Петер подошёл к ближайшему футляру и бережно поднял его с пола.
- Это скрипка для мужской силы и женской радости, - пояснил Георг.
Петер смущённо улыбнулся и прижал футляр к груди. А мастер сказал, подмигнув ему:
- Можешь взять её себе в комнату. Пусть утешает тебя. С нею ты быстро найдёшь общий язык.
- Спасибо, - покраснев, проговорил Петер и, помолчав, добавил: - Но почему ты играешь в городе только на той, одной?

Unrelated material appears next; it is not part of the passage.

-- ==== Sys2Proof/Machine/RegNames.lean ====
section
/-! DEFINITION. The address of every register (one definition for each register name of the tables of spec/,
in the order of the chapters, with its instance numbers as arguments) and the place of every named field. -/

namespace Sys2Proof.Machine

- Потому что на других я играю по ночам. Когда спят все, кроме звёзд и луны, кроме летучих мышей и сверчков. Это лучшее время для молитвы: чистым звукам не приходится пробиваться сквозь шум суеты, ломаясь и пачкаясь. Бог любит прозрачную музыку, а не хлюпающую грязь.
***
Петеру пришлось осваивать все скрипки, и это было трудно - у каждой оказался свой нрав: одна была слишком нежна и не терпела резких движений, вскрикивая от боли всякий раз, когда Петер забывал, что ей нужны ласки; другая, напротив, только и ждала, когда смычок залихватски ударит по струнам, и тогда музыка взвивалась в небо, как крылатая кобылица, пробуждая бесшабашную радость даже в слуге Рихарде, старом брюзге; третья отличалась задумчивым, философским настроем, навевала глубокие мысли... И так далее. К каждой из сотен скрипок, хранящихся в замке, нужен был свой подход. Стоило Петеру не учесть малейшего оттенка в настроении взятого в руки инструмента - и музыка получалась неживая, а то и упрямилась, не хотела сотрудничать с человеком, не сумевшим понять её.
Только одного футляра Петеру запрещено было касаться.
- Что в нём? - спросил он.
- В нём скрипка, - коротко ответил Георг.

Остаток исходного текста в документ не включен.